-- ==== Sys2Proof/Laws/Steps.lean ====
section
/-! SUPPORT. What a step can do, once and for all: a property of the state that each operation of the blocks keeps,
and that does not look at memory, at the Memory Path or at the queue, is kept by every step. -/

namespace Sys2Proof.Machine

variable {P : State → Prop}

/-- A property that does not look at memory, at the Memory Path or at the queue of commands. -/
def Blind (P : State → Prop) : Prop :=
  ∀ (s : State) (m : Memory) (q : Path) (l : List Instr), P s → P { s with mem := m, path := q, pending := l }

/-- The operations that a host transaction runs keep the property. -/
structure KeptByHost (P : State → Prop) : Prop where
  blind : Blind P
  action : ∀ s w v, P s → P (s.takeAction w v)
  capture : ∀ s w v, P s → P (s.captureWord w v)
  answer : ∀ s w, P s → P (s.answerEffect w)

/-- The operations of every block keep the property. -/
structure KeptByBlocks (P : State → Prop) : Prop extends KeptByHost P where
  cold : ∀ s b, P s → P (s.resetWith b)
  ms : ∀ s x, P s → P (s.msPart x)
  cycle : ∀ s p iv, P s → P (s.cycleEvent p iv)
  transmit : ∀ s p, P s → P (s.transmit p)
  beginPost : ∀ s, P s → P s.beginPost
  finishPost : ∀ s r ws, P s → P (s.finishPost r ws)
  runAmend : ∀ s r, P s → P (s.runAmend r)
  runCancel : ∀ s r, P s → P (s.runCancel r)
  goLive : ∀ s r, s.nextStart = some r → P s → P { s.goLiveRow r (s.isLate r) with pass := .starts (r.val + 1) }
  schedEnd : ∀ s r, s.nextEnd = some r → P s → P { s.scheduleEnd r .scheduled with pass := .ends (r.val + 1) }
  stopEnd : ∀ s r, P s → P (s.scheduleEnd r .stopped)
  prover : ∀ s, P s → P s.proverHandle
  notice : ∀ s, P s → P s.noticeProduced
  settle : ∀ s, P s → P s.settleStep
  complete : ∀ s, P s → P s.completeRecord

theorem kept_ite {s t : State} {c : Prop} [Decidable c] (h1 : P s) (h2 : P t) : P (if c then s else t) := by
  split
  · exact h1
  · exact h2

theorem kept_foldl {α : Type} {f : State → α → State} (h : ∀ s a, P s → P (f s a)) (l : List α) :
    ∀ s, P s → P (l.foldl f s) := by
  induction l with
  | nil => exact fun _ hs => hs
  | cons a l ih => exact fun s hs => ih _ (h s a hs)

/-! The Memory Path -/

theorem Blind.path (h : Blind P) {s : State} (q : Path) (hs : P s) : P { s with path := q } := h s s.mem q s.pending hs

theorem Blind.mem (h : Blind P) {s : State} (m : Memory) (hs : P s) : P { s with mem := m } := h s m s.path s.pending hs

theorem Blind.setPhase (h : Blind P) {s : State} (t : Transaction) (ph : PsidePhase) (hs : P s) : P (s.setPhase t ph) :=
  h.path _ hs

theorem Blind.respond (h : Blind P) {s : State} (a : Response) (hs : P s) : P (s.respond a) := h.path _ hs

theorem Blind.completeHead (h : Blind P) {s : State} (e : OutEntry) (hs : P s) : P (s.completeHead e) :=
  h s _ _ s.pending hs

theorem kept_takeActions (h : KeptByHost P) (l : List (WinWord × Word)) {s : State} (hs : P s) : P (s.takeActions l) := by
  unfold State.takeActions
  exact kept_foldl (f := fun s x => s.takeAction x.1 x.2) (fun s a => h.action s a.1 a.2) l s hs

theorem kept_judgeBurst (h : KeptByHost P) {s : State} (t : Transaction) (ws : List (Nat × Word)) (hs : P s) :
    P (s.judgeBurst t ws) := by
  unfold State.judgeBurst
  extract_lets named u actions runs
  have hu : P u := kept_foldl (fun s (x : WinWord × Word) => h.capture s x.1 x.2) _ s hs
  exact kept_ite (kept_ite (h.blind.respond _ (kept_takeActions h _ hu)) (h.blind.setPhase _ _ hu)) (h.blind.respond _ hs)

theorem kept_judge (h : KeptByHost P) {s : State} (t : Transaction) (hs : P s) : P (s.judge t) := by
  unfold State.judge
  split
  · unfold State.judgeRead
    exact kept_ite (h.blind.setPhase _ _ hs) (kept_ite (h.blind.respond _ hs) (h.blind.setPhase _ _ hs))
  · unfold State.judgeWrite
    extract_lets
    exact kept_ite (h.blind.setPhase _ _ hs) (kept_ite (kept_ite (h.blind.respond _ hs)
      (kept_ite (h.blind.respond _ hs) (h.blind.setPhase _ _ hs)))
      (kept_ite (h.blind.respond _ hs) (kept_judgeBurst h _ _ hs)))

theorem kept_arbitrate (h : KeptByHost P) {s : State} (hs : P s) : P s.arbitrate := by
  unfold State.arbitrate
  split
  · split
    · exact kept_ite (kept_judge h _ (h.blind.path _ hs)) (h.blind.path _ hs)
    · exact h.blind.path _ hs
  · exact hs

theorem kept_arrive (h : KeptByHost P) {s : State} (t : Transaction) (hs : P s) : P (s.arrive t) :=
  kept_arbitrate h (h.blind.setPhase _ _ hs)

theorem kept_hostIssue (h : KeptByHost P) {s : State} (t : Transaction) (hs : P s) : P (s.hostIssue t) :=
  kept_ite hs (kept_arrive h _ hs)

theorem kept_readOn (h : KeptByHost P) {s : State} (t : Transaction) (got : List Word) (l : List ReadPiece) (hs : P s) :
    P (s.readOn t got l) :=
  kept_ite (h.blind.respond _ hs) (h.blind.setPhase _ _ hs)

theorem kept_progress (h : KeptByHost P) {s : State} (hs : P s) : P s.progress := by
  unfold State.progress
  split
  · rename_i run _ _ _ _
    have hu : P { s with mem := s.mem.writeRun run } := h.blind.mem _ hs
    exact kept_ite (h.blind.respond _ (kept_takeActions h _ hu)) (h.blind.setPhase _ _ hu)
  · exact kept_readOn h _ _ _ hs
  · exact kept_readOn h _ _ _ (h.answer _ _ hs)
  · exact hs

theorem kept_hostReadOne (h : KeptByHost P) {s : State} (o : Nat) (hs : P s) : P (s.hostReadOne o) :=
  kept_ite hs (kept_progress h (kept_arrive h _ hs))

theorem kept_freeMside (h : KeptByHost P) {s : State} (hs : P s) : P s.freeMside :=
  kept_arbitrate h (h.blind.path _ hs)

/-! A step -/

theorem kept_spanEvent (h : KeptByBlocks P) {s t : State} {p : PortId} {iv : Interval} {d : Bool}
    (e : s.spanEvent p iv d = .next t) (hs : P s) : P t := by
  unfold State.spanEvent at e
  split at e
  · cases e
    exact kept_ite (h.cycle _ _ _ hs) hs
  · cases e

/-- A command that completes keeps the property. -/
theorem exec_keeps (h : KeptByBlocks P) {i : Instr} {s t : State} (e : exec i s = .next t) (hs : P s) : P t := by
  have host := h.toKeptByHost
  cases i
  case coldReset b a =>
    cases a with
    | none => cases e; exact h.cold _ _ hs
    | some a =>
      simp only [exec, execColdReset] at e
      split at e
      · cases e; exact kept_arrive host _ (h.cold _ _ hs)
      · cases e
  case msEvent l => cases e; exact kept_foldl h.ms l s hs
  case cycleEvent => exact kept_spanEvent h e hs
  case tReadyExpiry => exact kept_spanEvent h e hs
  case tHoldExpiry => exact kept_spanEvent h e hs
  case tRestoreExpiry => exact kept_spanEvent h e hs
  case errorWindowClose => exact kept_spanEvent h e hs
  case commandNoAnswer => exact kept_spanEvent h e hs
  case cycleTransmit => cases e; exact h.transmit _ _ hs
  case hostTransactionArrival t =>
    simp only [exec, execHostTransactionArrival, State.hostIssueChecked] at e
    split at e
    · cases e; exact kept_hostIssue host _ hs
    · cases e
  case plainWrite t =>
    simp only [exec, execPlainWrite, State.hostIssueChecked] at e
    split at e
    · cases e; exact kept_hostIssue host _ hs
    · cases e
  case msideGrant => cases e; exact kept_arbitrate host hs
  case forwardComplete => cases e; exact kept_progress host hs
  case timeRead => cases e; exact kept_hostReadOne host _ hs
  case counterRead => cases e; exact kept_hostReadOne host _ hs
  case meterSnapshotRead => cases e; exact kept_hostReadOne host _ hs
  case postBegin => cases e; exact h.beginPost _ hs
  case admissionRowReadDone =>
    cases e
    unfold State.rowReadDone
    split
    · exact kept_freeMside host (h.finishPost _ _ _ (h.blind.completeHead _ hs))
    · exact hs
  case amendExecute =>
    cases e
    split
    · exact h.runAmend _ _ hs
    · exact hs
  case cancelExecute =>
    cases e
    split
    · exact h.runCancel _ _ hs
    · exact hs
  case goLive =>
    cases e
    split
    · exact h.goLive _ _ ‹_› hs
    · exact hs
  case scheduledEnd =>
    cases e
    split
    · exact h.schedEnd _ _ ‹_› hs
    · exact hs
  case stopEnd =>
    cases e
    split
    · exact h.stopEnd _ _ hs
    · exact hs
  case proverExpiry => cases e; exact kept_ite (h.prover _ hs) hs
  case noticeWriteDone =>
    cases e
    unfold State.noticeWritten
    split
    · exact kept_freeMside host (h.notice _ (h.blind.completeHead _ hs))
    · exact hs
  case recordBegin => cases e; exact h.settle _ hs
  case settlementFirstHalfDone =>
    cases e
    unfold State.firstHalfDone
    split
    · exact kept_freeMside host (h.blind.completeHead _ hs)
    · exact hs
  case recordComplete =>
    cases e
    unfold State.secondHalfDone
    split
    · exact kept_freeMside host (h.complete _ (h.blind.completeHead _ hs))
    · exact hs
  all_goals
    cases e
    exact kept_hostIssue host _ hs

/-- A step that completes keeps the property. -/
theorem step_keeps (h : KeptByBlocks P) {s t : State} (e : step s = .next t) (hs : P s) : P t := by
  unfold step at e
  split at e
  · cases e
    exact hs
  · exact exec_keeps h e (h.blind s s.mem s.path _ hs)

end Sys2Proof.Machine
end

◇ ◇ ◇ ◇

- INSTRUCTIONS TO FOLLOW
Every line above from the line with "prover : ∀ s, P s → P s.proverHandle" to the line with "theorem Blind.setPhase (h", inclusive, must be returned exactly; no other line belongs in the reply.

- EXERCISE RESULT
  prover : ∀ s, P s → P s.proverHandle
  notice : ∀ s, P s → P s.noticeProduced
  settle : ∀ s, P s → P s.settleStep
  complete : ∀ s, P s → P s.completeRecord

theorem kept_ite {s t : State} {c : Prop} [Decidable c] (h1 : P s) (h2 : P t) : P (if c then s else t) := by
  split
  · exact h1
  · exact h2

theorem kept_foldl {α : Type} {f : State → α → State} (h : ∀ s a, P s → P (f s a)) (l : List α) :
    ∀ s, P s → P (l.foldl f s) := by
  induction l with
  | nil => exact fun _ hs => hs
  | cons a l ih => exact fun s hs => ih _ (h s a hs)

/-! The Memory Path -/

theorem Blind.path (h : Blind P) {s : State} (q : Path) (hs : P s) : P { s with path := q } := h s s.mem q s.pending hs

theorem Blind.mem (h : Blind P) {s : State} (m : Memory) (hs : P s) : P { s with mem := m } := h s m s.path s.pending hs

theorem Blind.setPhase (h : Blind P) {s : State} (t : Transaction) (ph : PsidePhase) (hs : P s) : P (s.setPhase t ph) :=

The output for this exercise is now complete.